For Joanne Shaw Taylor, there’s nothing quite like playing the blues. Compared to the more disciplined world of classical guitar, which she played in her youth, blues offers much more freedom. She enjoys its raw, funky feel.
“There aren’t really any rules of how you play or what technique you use, just as long as you can input your own personality and feel, and use it as a vehicle, as your voice,” Taylor says. “I like that sense of personality and individuality.”
That said, the British-born guitarist wouldn’t go as far as calling herself a blues writer, at least when classifying her past albums. Beyond her playing, she doesn’t think of her songs as blues songs. However, with The Blues Album, a new disc of blues covers, she fully embraces the genre – with some help from her free time off the road during the past year.

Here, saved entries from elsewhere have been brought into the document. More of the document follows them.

/-! ## Trap and interrupt entry (R123, R124) -/

/-- TREP at an entry (R118): the repeat in progress when the entry returns to the repeated instruction, else valid 0. -/
def trepAtEntry (x : Thread) (ret : Nat) : Word :=
  match x.rep with
  | some r =>
    if ret = x.pc then
      toW (0x800000000000 + b2n r.noInt * 0x400000000000 + (x.pc % 0x40000) * 0x10000 + r.left % 0x10000)
    else putF x.csr.trep TS.repValid 0
  | none => putF x.csr.trep TS.repValid 0

/-- Entry with code `c`, detail, TVAL value and return offset `r` (R124). With TSTAT.th set it is a double trap: the
thread halts in DOUBLE and its core's event source is raised. Every write of committed instructions has taken effect
(R66); asynchronous destinations stay governed by their tokens. -/
def enterHandler (s : State) (t c detail : Nat) (v : Word) (r : Nat) : State :=
  let x := th s t
  if getF x.csr.tstat TS.th = 1 then
    raise (setTh s t { x with state := .double, cause := c, rep := none, wait := .none, hist := drainHist x.hist }) (coreSrc t)
  else
    let st0 := x.csr.tstat
    let st1 := putF st0 TS.ppriv (getF st0 TS.priv)
    let st2 := putF st1 TS.pie (getF st0 TS.ie)
    let st3 := putF (putF (putF st2 TS.ie 0) TS.th 1) TS.priv 2
    setTh s t { x with
      csr := { x.csr with tstat := st3, tepc := toW (r % 0x40000), tcause := toW (detail * 0x100 + c), tval := v,
                          trep := trepAtEntry x r },
      pc := bitsN x.csr.tvec.toNat 17 0, rep := none, wait := .none, hist := drainHist x.hist }

/-- Younger instructions of a thread may be squashed: up to `k` that were issued, and up to `l` LYRs that had started
(R65, R91, R154). -/
def squashed (s : State) (t k l : Nat) : State :=
  updCore s (t / 8) (fun x => { x with squash := x.squash + k, starts := x.starts + l })

/-- Entry by a trap: an instruction that traps at stage 7 or before squashes the younger ones in stages 1–6 (R65). -/
def trapEnter (s : State) (t c detail : Nat) (v : Word) (r : Nat) : State :=
  enterHandler (squashed s t 6 3) t c detail v r

/-- A trap of the instruction at the thread's pc, detail 0 or as given. -/
def trapAt (s : State) (t c detail : Nat) (v : Word) : State := trapEnter s t c detail v (th s t).pc

def trapUndef (s : State) (t : Nat) (w : Word) : State := trapAt s t 0x01 0 w
def trapPriv (s : State) (t : Nat) (w : Word) : State := trapAt s t 0x02 0 w
def trapPrivAddr (s : State) (t ea : Nat) : State := trapAt s t 0x02 1 (toW ea)
def trapAddr (s : State) (t ea : Nat) : State := trapAt s t 0x03 0 (toW ea)
def trapAlign (s : State) (t ea : Nat) : State := trapAt s t 0x04 0 (toW ea)
def trapProt (s : State) (t ea : Nat) : State := trapAt s t 0x05 0 (toW ea)
def trapNoPacket (s : State) (t : Nat) (w : Word) : State := trapAt s t 0x06 0 w
def trapTokBusy (s : State) (t k : Nat) : State := trapAt s t 0x07 0 (toW k)
def trapPcRange (s : State) (t : Nat) (target : Word) : State := trapAt s t 0x0C 0 target

/-- ILLEGAL_REPEAT on the prefix at the thread's pc (details 1, 2), leaving no repeat in progress (R113, R118). -/
def trapRepeat (s : State) (t detail : Nat) (v : Word) : State := trapAt s t 0x0B detail v

/-- ILLEGAL_REPEAT with detail 0 at the first iteration: TEPC holds the prefix (R116). -/
def trapRepeatInstr (s : State) (t : Nat) (w : Word) : State :=
  let s1 := updTh s t (fun x => { x with rep := none })
  trapEnter s1 t 0x0B 0 w ((th s t).pc - 6)

/-! ## Distance checker (R104–R106) -/

/-- The checker is on in the thread's cluster. -/
def dchkOn (s : State) (t : Nat) : Bool :=
  (th s t).checked.getD (flag s (Reg.CLU_CTL (thCluster t)) F.CLU_CTL_dchk_en)

/-- A change of dchk_en is still taking effect: 64 CCLK are at most 64 NCLK, since CCLK runs at 1.6 GHz or more (R104,
R489). -/
def dchkOpen (s : State) (t : Nat) : Bool :=
  (clu s (thCluster t)).dchkAt.any (fun a => decide (s.now < a + 64))

/-- Settles whether the checker looks at the instruction that issues: open while a change takes effect (R104). -/
def dchkPick (s : State) (t : Nat) : State :=
  if dchkOpen s t then
    let (b, s1) := choose s true [false]
    updTh s1 t (fun x => { x with checked := some b })
  else if (th s t).checked.isSome then updTh s t (fun x => { x with checked := none })
  else s

/-- What an instruction reads and writes: g and p registers, the CSRs it depends on. -/
structure Acc where
  g : List Nat := []
  p : List Nat := []
  c : List Nat := []
  wg : List Nat := []
  wp : List Nat := []
deriving DecidableEq, Repr

/-- TVAL of a DISTANCE trap (R106). -/
def distVal (kind reg shortfall producer : Nat) : Word :=
  toW (kind * 2 ^ 45 + (reg % 32) * 2 ^ 40 + (shortfall % 16) * 2 ^ 36 + producer % 0x40000)

def distHaz (kind reg : Nat) (h : Haz) : Word := distVal kind reg (h.need - h.age) h.pc

/-- The pending operation that will write register `r`. -/
def pendingOp (s : State) (t r : Nat) : Option AsyncOp :=
  s.ops.find? (fun o => o.thread == t && o.dest == r && r != 0 && !o.dead && !o.late)

/-- The first distance the operands of an instruction break, as the TVAL of its trap. Where it breaks several the spec
names none: reads of g, of p, write-after-write, pending destinations, then CSRs, each with its newest producer
(DESIGN CHOICE, log 80). -/
def distCheck (s : State) (t : Nat) (a : Acc) : Option Word :=
  (a.g.findSome? (fun r => if r = 0 then none else (newestUnmet s t .g r).map (distHaz 0 r))) <|>
  (a.p.findSome? (fun r => if r = 0 then none else (newestUnmet s t .p r).map (distHaz 1 r))) <|>
  (a.wg.findSome? (fun r => if r = 0 then none else (newestUnmet s t .g r).map (distHaz 2 r))) <|>
  (a.wp.findSome? (fun r => if r = 0 then none else (newestUnmet s t .p r).map (distHaz 2 r))) <|>
  (a.g.findSome? (fun r => (pendingOp s t r).map (fun o => distVal 3 r 0 o.pc))) <|>
  (a.wg.findSome? (fun r => (pendingOp s t r).map (fun o => distVal 4 r 0 o.pc))) <|>
  (a.c.findSome? (fun n => (newestUnmet s t .csr n).map (distHaz 5 0)))

/-- The DISTANCE trap, counted in CLU_DVIOL (R106). -/
def trapDist (s : State) (t : Nat) (v : Word) : State :=
  trapAt (bump s (Reg.CLU_DVIOL (thCluster t)) F.CLU_DVIOL_count) t 0x0A 0 v

/-! ## Issue (R73, R75, R116, R122) -/

/-- Opcodes that may not be repeated (R116). -/
def noRepeat (o : Nat) : Bool :=
  (decide (0xA0 ≤ o) && decide (o ≤ 0xBF)) || o == 0xC0 || o == 0x98 || o == 0x21 || o == 0x22 || o == 0x23 ||
    o == 0x8B || o == 0x8C

/-- A repeat's first iteration is still to be checked (R116). -/
def repFresh (x : Thread) : Bool := x.rep.any (fun r => r.fresh)

/-- An instruction of the thread issues: a change of the checker settles, and CORE_ISSUE counts (R91, R104). -/
def issued (s : State) (t : Nat) : State := updCore (dchkPick s t) (t / 8) (fun x => { x with issue := x.issue + 1 })

/-- Issues the instruction word `w` of thread `t`: UNDEF first, then the guard, UNDEF that an operand's value makes
(`bad`), ILLEGAL_REPEAT, that of a prefix's count (`cnt`: its detail), PRIV and DISTANCE in the order of R122; a
guarded-off instruction commits with no other effect (R73). `body` does the rest and commits. `bad` and `cnt` read their
operand as `body` will. -/
def issue (s : State) (t : Nat) (w : Word) (undef priv : Bool) (a : Acc) (body : State → State)
    (bad : State → Bool := fun _ => false) (cnt : State → Option (Nat × Word) := fun _ => none) : State :=
  if !ready s t then s
  else
    let s0 := issued s t
    if undef then trapUndef s0 t w
    else
      let gd := if dchkOn s0 t && iGuardP w != 0 then (newestUnmet s0 t .p (iGuardP w)).map (distHaz 1 (iGuardP w))
                else none
      let (pv, s1) := readP s0 t (iGuardP w)
      let on := Bool.xor pv (iNeg w)
      if on && bad s1 then trapUndef s1 t w
      else if on && repFresh (th s0 t) && noRepeat (iOpcode w) then trapRepeatInstr s1 t w
      else
        match (if on then cnt s1 else none) with
        | some (d, v) => trapRepeat s1 t d v
        | none =>
          if on && priv then trapPriv s1 t w
          else
            match gd with
            | some v => trapDist s1 t v
            | none =>
              let s2 := updTh s1 t (fun x => { x with rep := x.rep.map (fun r => { r with word := some w }) })
              if !on then finishSeq s2 t
              else
                match (if dchkOn s2 t then distCheck s2 t a else none) with
                | some v => trapDist s2 t v
                | none => body s2

/-! ## Wakes (R128, R129) -/

/-- The DOZE of a thread ends with g[d] := `v`. -/
def dozeEnd (s : State) (t d : Nat) (v : Word) : State :=
  let s1 := updTh s t (fun x => { x with wait := .none })
  finishSeq (writeG s1 t d v 2) t

/-- A wake reaches a thread: dropped in KILLED and RESET, ends a DOZE, else stays in the latch (R129). -/
def wakeThread (s : State) (t : Nat) : State :=
  let x := th s t
  match x.state with
  | .killed => s
  | .reset => s
  | .double => setTh s t { x with wake := true }
  | .halted => setTh s t { x with wake := true }
  | _ =>
    match x.wait with
    | .doze d _ _ => dozeEnd (setTh s t { x with wake := false }) t d 0
    | _ => setTh s t { x with wake := true }

/-! ## Asynchronous operations (R81–R88) -/

/-- Posted: no token. -/
def postedTok : Nat := 8

/-- The token field names a token (R74). -/
def tokOf (f : Nat) : Option Nat := if f < 8 then some f else none

/-- The token named is PENDING (R83). -/
def tokBusy (s : State) (t f : Nat) : Bool := decide (f < 8) && decide (Tab.get Tok.idle (th s t).tok f = .pending)

def setTok (s : State) (t k : Nat) (v : Tok) : State :=
  updTh s t (fun x => { x with tok := Tab.set Tok.idle x.tok k v })

/-- Hands an asynchronous operation to its unit (R82): its token goes PENDING, and THR_FTO is read (R85, R580). A
destination written too close before, or by an operation no WAITC has covered, may keep that value (R79). -/
def commitOp (s : State) (t tokF dest : Nat) (cls : OpClass) (k : OpKind) : State :=
  let (fto, s1) := readCsr s t 0x400
  let o : AsyncOp := { id := s1.nextOp, thread := t, cls := cls, tok := tokOf tokF, dest := dest, kind := k,
                       pc := (th s1 t).pc, limit := fto.toNat % 0x10000, dead := false, late := false,
                       clobber := if dest = 0 ∨ (unmet (th s1 t).hist .g dest).isEmpty then []
                                  else [Tab.get 0 (th s1 t).g dest], result := none }
  let s2 := { s1 with ops := s1.ops ++ [o], nextOp := s1.nextOp + 1 }
  if tokF < 8 then setTok s2 t tokF .pending else s2

def opOf (s : State) (id : Nat) : Option AsyncOp := s.ops.find? (fun o => o.id == id)

def dropOp (s : State) (id : Nat) : State := { s with ops := s.ops.filter (fun o => o.id != id) }

def updOp (s : State) (id : Nat) (f : AsyncOp → AsyncOp) : State :=
  { s with ops := s.ops.map (fun o => if o.id = id then f o else o) }

/-- A posted operation failed (R86): counted in CLU_POSTERR with its status, and the core's source is raised. -/
def postErr (s : State) (t status : Nat) : State :=
  let a := Reg.CLU_POSTERR (thCluster t)
  raise (setFld (bump s a F.CLU_POSTERR_count) a F.CLU_POSTERR_last status) (coreSrc t)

“I’ve always wanted to do a blues covers album as a nod to all my heroes,” she says. “I picked songs that were important to me when I was learning about the genre, when I was in my bedroom at 13 and had just found this new world that I’d fallen in love with.”
For example, Albert King’s Can’t You See What You’re Doing to Me was one of the first songs she learned and performed with her band when she was around 14.
“It was a nice trip down memory lane to go back to songs that were so important and influential to me in the early years – and then to be able to give them a proper treatment, now that I wasn’t a 14-year-old girl anymore, now that I was a road-worn woman,” she says.
Her longtime friend Joe Bonamassa – who produced the album with Josh Smith – also provided song suggestions, including Little Milton’s If That Ain’t a Reason and Let Me Down Easy. She immediately gravitated toward Milton’s singing and guitar playing and felt she could “put my own little spin on it.” She achieves this through her guitar, “Junior,” a 1966 Fender Esquire she’s had since she was 15.
“I think having that comfort and having that guitar that I know I can express myself through really made things a whole lot more comfortable,” Taylor says. “Once you’re comfortable, it’s one thing fewer to worry about, and you can just disconnect and think about the music.”